Но пегобородый великан Фат не дремал. Только он не принимал участия в грабеже, а стоял чуть поодаль, угрюмо глядя на свое разношерстное воинство, изредка пренебрежительно ухмыляясь. Его тяжелый взгляд остановился на одном из псов, который, насторожив уши, злобно оскалился и тихо зарычал. Фат поднял голову, увидел конный отряд и закричал:

– Скифы! – с неожиданной для его громоздкого тела тигриной грацией он вскочил на коня. – Уходим!

Разбойники заметались среди повозок, разыскивая своих лошадей. Скифы заметили этот переполох, и их военный клич раскатился над степью:

– Вайу! Вайу! [184] Рапсод юркнул под повозку, затащил туда купца, потерявшего способность что-либо соображать, и укрылся подвернувшейся под руку рваной циновкой. Впрочем, разбойникам было уже не до пленников – нахлестывая коней, они всполошенной вороньей стаей разлетались по степи, стараясь побыстрее укрыться в только им ведомых балках и яругах.

Скифские конники, повинуясь команде, разделились на два отряда, и стали окружать разбойников, как волков на облавной охоте.

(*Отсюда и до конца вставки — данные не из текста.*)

-- ==== Sys2Proof/Laws/Lines.lean ====
section
/-!
SUPPORT. What reading and writing a stored line can change (Machine/Banks.lean, Machine/Mem.lean), said once: the channels with the
memory and its tags, logs and reports, what leaves on the host's links, and free values taken.
-/
namespace Sys2Proof.Machine

/-- Everything but the lines of memory and what their reads report. -/
structure LinesOnly (s u : State) : Prop where
  me : u.me = s.me
  others : u.others = s.others
  pairs : u.pairs = s.pairs
  cores : u.cores = s.cores
  coils : u.coils = s.coils
  hanks : u.hanks = s.hanks
  vfs : u.vfs = s.vfs
  ports : u.ports = s.ports
  hostPorts : u.hostPorts = s.hostPorts
  mirrors : u.mirrors = s.mirrors
  sentMirrors : u.sentMirrors = s.sentMirrors
  sendNos : u.sendNos = s.sendNos
  recvNos : u.recvNos = s.recvNos
  early : u.early = s.early
  arrivals : u.arrivals = s.arrivals
  agenda : u.agenda = s.agenda
  waiting : u.waiting = s.waiting
  turns : u.turns = s.turns
  picks : u.picks = s.picks

namespace LinesOnly

theorem rfl' (s : State) : LinesOnly s s := by constructor <;> rfl

theorem trans {s t u : State} (a : LinesOnly s t) (b : LinesOnly t u) : LinesOnly s u :=
  ⟨b.me.trans a.me, b.others.trans a.others, b.pairs.trans a.pairs, b.cores.trans a.cores, b.coils.trans a.coils, b.hanks.trans a.hanks,
   b.vfs.trans a.vfs, b.ports.trans a.ports, b.hostPorts.trans a.hostPorts, b.mirrors.trans a.mirrors,
   b.sentMirrors.trans a.sentMirrors, b.sendNos.trans a.sendNos, b.recvNos.trans a.recvNos, b.early.trans a.early, b.arrivals.trans a.arrivals, b.agenda.trans a.agenda, b.waiting.trans a.waiting,
   b.turns.trans a.turns, b.picks.trans a.picks⟩

/-- A fold of steps that change lines alone changes lines alone. -/
theorem foldl {α : Type} (f : State → α → State) (h : ∀ s x, LinesOnly s (f s x)) (l : List α) : ∀ s, LinesOnly s (l.foldl f s) := by
  induction l with
  | nil => exact rfl'
  | cons x l ih => exact fun s => (h s x).trans (ih _)

end LinesOnly

open LinesOnly (rfl')

theorem updChan_lines (s : State) (g : Nat) (f : Channel → Channel) : LinesOnly s (s.updChan g f) := by constructor <;> rfl
theorem putRaw_lines (s : State) (k : Nat) (d : Line) (t : Tag) : LinesOnly s (s.putRaw k d t) := by
  constructor <;> simp [State.putRaw]
theorem logEvent_lines (s : State) (p e v c : Nat) (a d : Word) : LinesOnly s (s.logEvent p e v c a d) := by constructor <;> rfl
theorem emit_lines (s : State) (ms : List Sent) : LinesOnly s (s.emit ms) := by constructor <;> rfl
theorem scrubBank_lines (s : State) (g b : Nat) : LinesOnly s (s.scrubBank g b) := by constructor <;> rfl

theorem logLine_lines (s : State) (p e : Nat) (r : Reader) (d : Nat) : LinesOnly s (s.logLine p e r d) := by
  unfold State.logLine; split <;> constructor <;> rfl

theorem scrubFor_lines (s : State) (g b : Nat) : LinesOnly s (s.scrubFor g b) := by
  unfold State.scrubFor
  dsimp only
  split
  · exact LinesOnly.foldl _ (fun s x => scrubBank_lines s g x) _ s
  · exact rfl' s

theorem writeLine_lines (s : State) (near : Bool) (k : Nat) (d : Line) (t : Tag) : LinesOnly s (s.writeLine near k d t) := by
  unfold State.writeLine
  dsimp only
  split
  · exact putRaw_lines ..
  · exact (updChan_lines ..).trans (putRaw_lines ..)

theorem setBank_lines (s : State) (p : Nat) (d : Line) (t : Tag) : LinesOnly s (s.setBank p d t) := by
  unfold State.setBank
  dsimp only
  split <;> exact (updChan_lines ..).trans (putRaw_lines ..)

theorem fixTag_lines (s : State) (near : Bool) (part k m : Nat) (r : Reader) : LinesOnly s (s.fixTag near part k m r).2 := by
  unfold State.fixTag
  dsimp only
  split
  · exact (writeLine_lines ..).trans (logEvent_lines ..)
  · exact rfl' s

theorem deliverLine_lines (s : State) (p : Nat) (x : Line × Tag) : LinesOnly s (s.deliverLine p x) := by
  unfold State.deliverLine
  dsimp only
  split
  · exact updChan_lines ..
  · exact (updChan_lines ..).trans ((updChan_lines ..).trans (putRaw_lines ..))

theorem noteRead_lines (s : State) (e : ReadError) (p : Nat) (r : Reader) : LinesOnly s (s.noteRead e p r) := by
  unfold State.noteRead
  dsimp only
  split
  · exact rfl' s
  · split
    · exact (updChan_lines ..).trans (logLine_lines ..)
    · exact logLine_lines ..

theorem readDone_lines (s : State) (q : ChanReq) (p : Nat) : LinesOnly s (s.readDone q p) := by
  have keep {u v : State} (c : Bool) (h : LinesOnly u v) : LinesOnly u (if c then u else v) := by
    cases c
    · exact h
    · exact rfl' u
  unfold State.readDone
  dsimp only
  split
  · exact (keep _ (setBank_lines ..)).trans (noteRead_lines ..)
  · split
    · exact ((keep _ (setBank_lines ..)).trans (noteRead_lines ..)).trans (keep _ (deliverLine_lines ..))
    · exact (((keep _ (setBank_lines ..)).trans (noteRead_lines ..)).trans (keep _ (deliverLine_lines ..))).trans
        ((keep _ (setBank_lines ..)).trans (logEvent_lines ..))

theorem serveReads_lines (s : State) (g : Nat) (qs : List ChanReq) : LinesOnly s (s.serveReads g qs) := by
  refine LinesOnly.foldl _ (fun s q => ?_) qs s
  dsimp only
  split
  · exact updChan_lines ..
  · exact (updChan_lines ..).trans (readDone_lines ..)

theorem retryReads_lines (s : State) (g : Nat) : LinesOnly s (s.retryReads g) := (updChan_lines ..).trans (serveReads_lines ..)

theorem drainBank_lines (s : State) (g bank : Nat) : LinesOnly s (s.drainBank g bank) := by
  unfold State.drainBank
  refine (scrubFor_lines s g bank).trans ?_
  dsimp only
  split
  · exact rfl' _
  · refine (updChan_lines ..).trans (LinesOnly.foldl _ (fun s q => ?_) _ _)
    exact (updChan_lines ..).trans (readDone_lines ..)

theorem putBank_lines (s : State) (p : Nat) (d : Line) (t : Tag) : LinesOnly s (s.putBank p d t) :=
  (drainBank_lines s _ _).trans ((updChan_lines ..).trans (putRaw_lines ..))

theorem drainFor_lines (s : State) (g : Nat) (l : Option L2Line) : LinesOnly s (s.drainFor g l) := by
  unfold State.drainFor
  split
  · split
    · exact drainBank_lines ..
    · exact rfl' s
  · exact rfl' s

theorem flushLine_lines (s : State) (p : Nat) : LinesOnly s (s.flushLine p) := by
  unfold State.flushLine
  refine (drainFor_lines s (chanOf p) ((s.chan (chanOf p)).l2? (p % 2 ^ 25))).trans ?_
  dsimp only
  split
  · exact updChan_lines ..
  · exact rfl' _

theorem reach_lines (s : State) (near : Bool) (k : Nat) (r : Reader) : LinesOnly s (s.reach near k r) := by
  have either {u v w : State} (c : Bool) (h : LinesOnly u v) (k : LinesOnly u w) : LinesOnly u (if c then v else w) := by
    cases c
    · exact k
    · exact h
  unfold State.reach
  split
  · exact rfl' s
  · dsimp only
    exact (either _ (rfl' s) (drainBank_lines ..)).trans ((either _ (rfl' _) (drainFor_lines ..)).trans (updChan_lines ..))

theorem lineRead_lines (s : State) (p : Nat) (e : ReadError) (patrol near : Bool) (r : Reader) :
    LinesOnly s (s.lineRead p e patrol near r) := by
  unfold State.lineRead
  dsimp only
  split <;> (try split) <;> first | exact rfl' s | exact serveReads_lines ..

theorem readRaw_lines (s : State) (near : Bool) (part k : Nat) (r : Reader) : LinesOnly s (s.readRaw near part k r).2.2 :=
  (reach_lines ..).trans (fixTag_lines ..)

theorem readStored_lines (s : State) (near : Bool) (part : Nat) (h : Stored) (r : Reader) : LinesOnly s (s.readStored near part h r).2.2 := by
  unfold State.readStored
  dsimp only
  split <;> exact (reach_lines ..).trans (fixTag_lines ..)

theorem readHost_lines (s : State) (part vf a : Nat) (r : Reader) : LinesOnly s (s.readHost part vf a r).2.2 := by
  unfold State.readHost
  dsimp only
  split <;> constructor <;> rfl

theorem unsettled_lines (s t : State) (e : TlbEntry) (j : Nat) (x : Line × Tag × State) (h : LinesOnly t x.2.2) :
    LinesOnly t (s.unsettled e j x).2.2 := by
  unfold State.unsettled
  split
  · exact h
  · exact h.trans (by constructor <;> rfl)

/-- Reading a line at its home changes lines alone. -/
theorem readHome_lines (s : State) (l : LineLoc) (r : Reader) : LinesOnly s (s.readHome l r).2.2 := by
  cases l with
  | store c i => exact readRaw_lines ..
  | page e j =>
    refine unsettled_lines s s e j _ ?_
    split
    · exact readHost_lines ..
    · exact readStored_lines ..

theorem meetHome_lines (s : State) (l : LineLoc) (full : Bool) (r : Reader) : LinesOnly s (s.meetHome l full r).2.2 := by
  cases l with
  | store c i =>
    unfold State.meetHome
    dsimp only
    split
    · exact rfl' s
    · exact readRaw_lines ..
  | page e j =>
    unfold State.meetHome
    dsimp only
    split
    · exact rfl' s
    · split
      · exact reach_lines ..
      · exact readStored_lines ..

theorem writeStored_lines (s : State) (near : Bool) (h : Stored) (d : Line) (t : Tag) : LinesOnly s (s.writeStored near h d t) := by
  unfold State.writeStored
  split <;> exact writeLine_lines ..

theorem putHost_lines (s : State) (vf a : Nat) (d : Line) (t : Tag) (m : ByteMask) : LinesOnly s (s.putHost vf a d t m) := by
  unfold State.putHost
  dsimp only
  split <;> constructor <;> rfl

/-- Writing a line at its home, without merging, changes lines alone. -/
theorem putHome_lines (s : State) (l : LineLoc) (d : Line) (t : Tag) (m : ByteMask) : LinesOnly s (s.putHome l d t m) := by
  cases l with
  | store c i => exact putRaw_lines ..
  | page e j =>
    unfold State.putHome
    dsimp only
    split
    · exact putHost_lines ..
    · exact writeStored_lines ..

end Sys2Proof.Machine
end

Засвистели стрелы мощных дальнобойных луков, и предсмертные крики огласили степь. Эроту, до сих пор не видевшему скифских стрелков в бою, показалось, что у каждого из них по четыре руки, – с такой быстротой опорожняли они свои колчаны.

Под повозку, где затаились пленники, заполз, скуля и повизгивая от боли, пес разбойников – мохнатый, темно-рыжий, с черными ушами и мощными лапами. В одной из них торчала стрела.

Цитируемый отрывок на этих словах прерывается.